> DIRECTIONS:
List each line of the data that holds the string "with".

[Stored data]
BEGIN

@[simp] theorem State.mmaStep_wf {s : State} (h : Memory.wf s.mem = true) (c key : Nat) :
    Memory.wf (s.mmaStep c key).mem = true := by
  unfold State.mmaStep
  split
  · exact h
  split
  · exact h
  split
  · exact State.mmaStart_wf h ..
  split
  · extract_lets g st kk i j fault
    have hf : ∀ {s n w}, Memory.wf s.mem = true → Memory.wf (fault s n w).mem = true := fun h => State.matFault_wf h ..
    split
    · next heq => exact State.notFound_wf hf (by simp [wf_fst heq (by simp [h])])
    · next heq =>
      have h1 := wf_fst heq (by simp [h])
      split
      · next heq => exact State.notFound_wf hf (by simp [wf_fst heq (by simp [h1])])
      · next heq =>
        have h2 := wf_fst heq (by simp [h1])
        split
        · exact State.matBad_wf h2 ..
        · dsimp only
          split
          · split <;> simp [h2]
          · simp [h2]
  · exact h

@[simp] theorem State.drainEnd_wf {s : State} (h : Memory.wf s.mem = true) (c key : Nat) (e : ECmd) :
    Memory.wf (s.drainEnd c key e).mem = true := by
  unfold State.drainEnd
  split
  · exact h
  split
  · exact State.taskDone_wf h ..
  · exact wf_of_mem_eq (State.mem_engFinish (by simp) (by simp) (by simp)) h

@[simp] theorem State.mdrainStep_wf {s : State} (h : Memory.wf s.mem = true) (c key : Nat) :
    Memory.wf (s.mdrainStep c key).mem = true := by
  unfold State.mdrainStep
  split
  · exact h
  · extract_lets n u
    have hu : Memory.wf u.mem = true := h
    split
    · exact h
    split
    · exact State.matFault_wf h ..
    split
    · exact State.drainEnd_wf hu ..
    split
    split
    · split
      · next heq =>
        have h1 := wf_fst heq (by simp [hu])
        dsimp only
        split
        · split <;> simp [h1]
        · simp [h1]
      · next heq => exact State.matFault_wf (wf_fst heq (by simp [hu])) ..
    split
    · exact State.matFault_wf hu ..
    split
    · simp [hu]
    split
    · next heq => simp [State.mem_of_engStore heq, hu]
    · simp [hu]
    · exact State.matFault_wf hu ..

/-! ## The operations of Machine/Caddy -/

@[simp] theorem State.cpostStep_wf {s : State} (h : Memory.wf s.mem = true) (c q : Nat) :
    Memory.wf (s.cpostStep c q).mem = true := by
  unfold State.cpostStep
  extract_lets
  split
  · exact h
  extract_lets
  split
  · exact h
  split
  · extract_lets
    split
    · exact h
    split
    · next heq =>
      have h1 := wf_fst heq (by simp [h])
      split
      · split <;> simp [h1]
      · split
        next heq =>
        have h2 := wf_fst heq (by simp [h1])
        dsimp only
        split <;> simp [State.poke_wf h2]
    · next heq => simp [wf_fst heq (by simp [h])]
  · simp [h]

/-- The bytes of a version that a cread writes. -/
theorem creadWrite_wf {s : State} (h : Memory.wf s.mem = true) (c : Nat) (e : ECmd) (a : Nat) (bs : List Byte) :
    Memory.wf (match s.spaceKeys e .own a bs.length true false with
      | (s, .ok ks) => s.engWrite c (max e.pts e.ts) (ks.zip bs)
      | (s, _) => (s, 0)).1.mem = true := by
  split <;> next heq => simp [wf_fst heq (by simp [h])]

@[simp] theorem State.creadStep_wf {s : State} (h : Memory.wf s.mem = true) (c q : Nat) :
    Memory.wf (s.creadStep c q).mem = true := by
  unfold State.creadStep
  extract_lets
  split
  · exact h
  extract_lets die write
  have hw : ∀ a bs, Memory.wf (write s a bs).1.mem = true := fun a bs => creadWrite_wf h ..
  split
  · exact h
  split
  · split <;> simp [hw]
  · simp [h]

@[simp] theorem State.cxdescWrite_wf {s : State} (h : Memory.wf s.mem = true) (die mb : Nat) (v : Word) :
    Memory.wf (s.cxdescWrite die mb v).mem = true := by
  unfold State.cxdescWrite
  dsimp only
  (repeat' split) <;> simp [h, State.poke_wf]

/-! ## The operations of Machine/Supervisor -/

@[simp] theorem State.netSpill_wf {s : State} (h : Memory.wf s.mem = true) (c : Nat) :
    Memory.wf (s.netSpill c).mem = true := by
  unfold State.netSpill
  split
  · exact h
  · refine wf_foldl (fun s m h => ?_) _ ?_
    · dsimp only
      split
      · exact h
      · exact State.poke_wf h ..
    · split <;> exact h

@[simp] theorem State.preRequest_wf {s : State} (h : Memory.wf s.mem = true) (c kind : Nat) :
    Memory.wf (s.preRequest c kind).mem = true := by
  unfold State.preRequest
  dsimp only
  (repeat' split) <;> simp [h]

@[simp] theorem State.preEntry_wf {s : State} (h : Memory.wf s.mem = true) (c i : Nat) :
    Memory.wf (s.preEntry c i).mem = true := by
  unfold State.preEntry
  dsimp only
  (repeat' split) <;> simp [h]

@[simp] theorem State.ptimeExpiry_wf {s : State} (h : Memory.wf s.mem = true) (c : Nat) :
    Memory.wf (s.ptimeExpiry c).mem = true := by
  unfold State.ptimeExpiry
  dsimp only
  split <;> simp [h]

@[simp] theorem State.preResend_wf {s : State} (h : Memory.wf s.mem = true) (c : Nat) :
    Memory.wf (s.preResend c).mem = true := by
  simp [State.preResend, h, State.poke_wf]

/-! ## The operations of Machine/Launch -/

theorem State.cueArrive_wf {s : State} (h : Memory.wf s.mem = true) {q : Nat} {addr : Word} {c : Nat} {t : State}
    (e : s.cueArrive q addr c = some t) : Memory.wf t.mem = true := by
  unfold State.cueArrive at e
  split at e
  · dsimp only at e
    split at e
    · split at e <;> cases e <;> simp [h]
    · split at e
      · obtain ⟨u, hu, rfl⟩ := Option.map_eq_some_iff.mp e
        simp [State.enterReady_wf (by simpa using h) hu]
      · cases e
        simp [h]
    · cases e
      simp [h]
  · cases e

@[simp] theorem State.stealProbe_wf {s : State} (h : Memory.wf s.mem = true) (c : Nat) :
    Memory.wf (s.stealProbe c).mem = true := by
  unfold State.stealProbe
  extract_lets
  split
  · exact h
  split
  · extract_lets n v kv p ring d u m
    have hu : Memory.wf u.mem = true := h
    split
    · exact h
    split
    · exact h
    split
    split
    split
    · next heq =>
      split at heq
      · cases heq
        simp [hu]
      · simp [State.spillKeep_wf hu heq]
    · exact h
  · exact h

theorem State.displace_wf {s : State} (h : Memory.wf s.mem = true) {c : Nat} {t : State} (e : s.displace c = some t) :
    Memory.wf t.mem = true := by
  unfold State.displace at e
  extract_lets p u at e
  split at e
  · cases e
    exact h
  · have hu : Memory.wf u.mem = true := by simp [u, h]
    obtain ⟨v, hv, rfl⟩ := Option.map_eq_some_iff.mp e
    simp [State.pushReady_wf hu hv]

theorem State.displaceAll_wf {s : State} (h : Memory.wf s.mem = true) {l : List Nat} {t : State}
    (e : s.displaceAll l = some t) : Memory.wf t.mem = true := by
  induction l generalizing s with
  | nil =>
    cases e
    exact h
  | cons c l ih =>
    unfold State.displaceAll at e
    split at e
    · next heq => exact ih (State.displace_wf h heq) e
    · cases e

@[simp] theorem State.ensembleClaim_wf {s : State} (h : Memory.wf s.mem = true) (q : Nat) :
    Memory.wf (s.ensembleClaim q).mem = true := by
  unfold State.ensembleClaim
  extract_lets t yields u
  have hu : Memory.wf u.mem = true := by
    unfold u
    split <;> exact h
  split
  · exact h
  split
  · split
    · split <;> simp [hu]
    split
    · exact hu
    split
    · split <;> simp [hu]
    · simp [hu]
  split
  · split
    · split
      · next heq => simp [State.displaceAll_wf hu heq]
      · exact hu
    · exact hu
  · exact hu

@[simp] theorem State.placementExpiry_wf {s : State} (h : Memory.wf s.mem = true) (q : Nat) :
    Memory.wf (s.placementExpiry q).mem = true := by
  unfold State.placementExpiry
  extract_lets
  split
  · exact h
  split
  · split
    · split
      · exact wf_foldl (fun _ _ h => State.preRequest_wf h ..) _ (by exact h)
      · exact h
    · exact h
  · exact h

/-! ## The operations of Machine/Device -/

@[simp] theorem State.bookPut_wf {s : State} (h : Memory.wf s.mem = true) (n seq slot st : Nat) (bytes : List Byte) :
    Memory.wf (s.bookPut n seq slot st bytes).mem = true := by
  simp [State.bookPut, h, State.devWrite_wf]

@[simp] theorem State.bookAppend_wf {s : State} (h : Memory.wf s.mem = true) (seq slot st rep info : Nat)
    (raw copy : List Byte) :
    Memory.wf (s.bookAppend seq slot st rep info raw copy).mem = true := by
  unfold State.bookAppend
  dsimp only
  split <;> simp [h]

@[simp] theorem State.logCmd_wf {s : State} (h : Memory.wf s.mem = true) (q st info : Nat) :
    Memory.wf (s.logCmd q st info).mem = true := by
  unfold State.logCmd
  dsimp only
  split <;> simp [h]

@[simp] theorem State.devPut_wf {s : State} (h : Memory.wf s.mem = true) (q lo : Nat)
    (l : List (List Nat × List Byte)) :
    Memory.wf (s.devPut q lo l).mem = true := by
  induction l generalizing s with
  | nil => exact h
  | cons x t ih =>
    refine ih ?_
    split
    · exact State.devWrite_wf h ..
    · split <;> simp [h]

@[simp] theorem State.slotWrite_wf {s : State} (h : Memory.wf s.mem = true) (q lo : Nat) (va : Word) (bs : List Byte)
    (back : Phase) :
    Memory.wf (s.slotWrite q lo va bs back).1.mem = true := by
  unfold State.slotWrite
  split <;> simp [h]

@[simp] theorem State.refuseCmd_wf {s : State} (h : Memory.wf s.mem = true) (q info : Nat) :
    Memory.wf (s.refuseCmd q info).mem = true := by
  simp [State.refuseCmd, h]

@[simp] theorem State.acceptEnd_wf {s : State} (h : Memory.wf s.mem = true) (q : Nat) :
    Memory.wf (s.acceptEnd q).mem = true := by
  unfold State.acceptEnd
  dsimp only
  (repeat' split) <;> simp [h, State.devWrite_wf]

@[simp] theorem State.accept_wf {s : State} (h : Memory.wf s.mem = true) (q : Nat) :
    Memory.wf (s.accept q).mem = true := by
  unfold State.accept
  dsimp only
  (repeat' split) <;> simp [h]

@[simp] theorem State.dispatch_wf {s : State} (h : Memory.wf s.mem = true) (q : Nat) (addr : Word) (hd : Header)
    (image : List Seg) :
    Memory.wf (s.dispatch q addr hd image).mem = true := by
  refine State.logCmd_wf ?_ ..
  refine wf_foldl (fun s c h => wf_of_mem_eq (State.mem_toMesh ..) h) _ ?_
  refine wf_foldl (fun s i h => by exact h) _ (wf_foldl (fun s c h => by exact h) _ ?_)
  simp [h]

@[simp] theorem State.cmdLaunch_wf {s : State} (h : Memory.wf s.mem = true) (q : Nat) :
    Memory.wf (s.cmdLaunch q).mem = true := by
  unfold State.cmdLaunch
  dsimp only
  (repeat' split) <;> simp [h]

@[simp] theorem State.waitDone_wf {s : State} (h : Memory.wf s.mem = true) (q : Nat) :
    Memory.wf (s.waitDone q).mem = true := by
  unfold State.waitDone
  dsimp only
  (repeat' split) <;> simp [h]

@[simp] theorem State.cmdWait_wf {s : State} (h : Memory.wf s.mem = true) (q : Nat) :
    Memory.wf (s.cmdWait q).mem = true := by
  unfold State.cmdWait
  dsimp only
  (repeat' split) <;> simp [h]

@[simp] theorem State.signal_wf {s : State} (h : Memory.wf s.mem = true) (q : Nat) :
    Memory.wf (s.signal q).mem = true := by
  unfold State.signal
  dsimp only
  (repeat' split) <;> simp [h]

@[simp] theorem State.launchEnd_wf {s : State} (h : Memory.wf s.mem = true) (q : Nat) :
    Memory.wf (s.launchEnd q).mem = true := by
  unfold State.launchEnd
  dsimp only
  (repeat' split) <;> simp [h]

@[simp] theorem State.cmdSignal_wf {s : State} (h : Memory.wf s.mem = true) (q : Nat) :
    Memory.wf (s.cmdSignal q).mem = true := by
  unfold State.cmdSignal
  dsimp only
  (repeat' split) <;> simp [h]

@[simp] theorem State.cmdQuote_wf {s : State} (h : Memory.wf s.mem = true) (q : Nat) :
    Memory.wf (s.cmdQuote q).mem = true := by
  unfold State.cmdQuote
  dsimp only
  (repeat' split) <;> simp [h]

/-! ## The operations of Machine/Copy -/

@[simp] theorem State.copyPut_wf {s : State} (h : Memory.wf s.mem = true) (c ch : Nat) (e : ECmd) (n : Nat)
    (parts : List (Nat × List Byte)) (bytes rts : Nat) (note : BitVec 32) :
    Memory.wf (s.copyPut c ch e n parts bytes rts note).mem = true := by
  unfold State.copyPut
  extract_lets key faultAt
  split
  · split
    · next heq => simp [State.mem_of_copySend heq, h]
    · simp [h]
    · simp [h]
  · extract_lets put
    have hp : Memory.wf put.1.mem = true := by
      refine wf_foldl_pair (fun a x h => ?_) parts h
      split
      · split <;> next heq => exact wf_fst heq (by simp [h])
      · exact h
    clear_value put
    obtain ⟨u, r⟩ := put
    cases r with
    | ok cells => exact wf_of_mem_eq (State.mem_copyAdvance ..) (State.engWrite_wf hp ..)
    | error x => exact State.notFound_wf (fun h => by simp [h]) hp

@[simp] theorem State.copyBytes_wf {s : State} (h : Memory.wf s.mem = true) (c ch : Nat) (e : ECmd) :
    Memory.wf (s.copyBytes c ch e).mem = true := by
  unfold State.copyBytes
  extract_lets
  split
  · exact State.copyPut_wf h ..
  split
  · next heq =>
    have h1 := wf_fst heq (by simp [h])
    split <;> simp [h1]
  · next heq => exact State.notFound_wf (fun h => by simp [h]) (wf_fst heq (by simp [h]))

@[simp] theorem State.copyConv_wf {s : State} (h : Memory.wf s.mem = true) (c ch : Nat) (e : ECmd) (fa fb : Nat) :
    Memory.wf (s.copyConv c ch e fa fb).mem = true := by
  unfold State.copyConv
  dsimp only
  split <;> simp [h]

@[simp] theorem State.copyStep_wf {s : State} (h : Memory.wf s.mem = true) (c ch : Nat) :
    Memory.wf (s.copyStep c ch).mem = true := by
  unfold State.copyStep
  dsimp only
  (repeat' split) <;> simp [h]

/-! ## The operations of Machine/Grammar -/

@[simp] theorem State.image_wf {s : State} (h : Memory.wf s.mem = true) (c id lo g : Nat) :
    Memory.wf (s.image c id lo g).1.mem = true := by
  grind [State.image, State.dramRead_wf]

END

> EXPECTED OUTPUT:
    Memory.wf (match s.spaceKeys e .own a bs.length true false with
  induction l generalizing s with
  induction l generalizing s with
    cases r with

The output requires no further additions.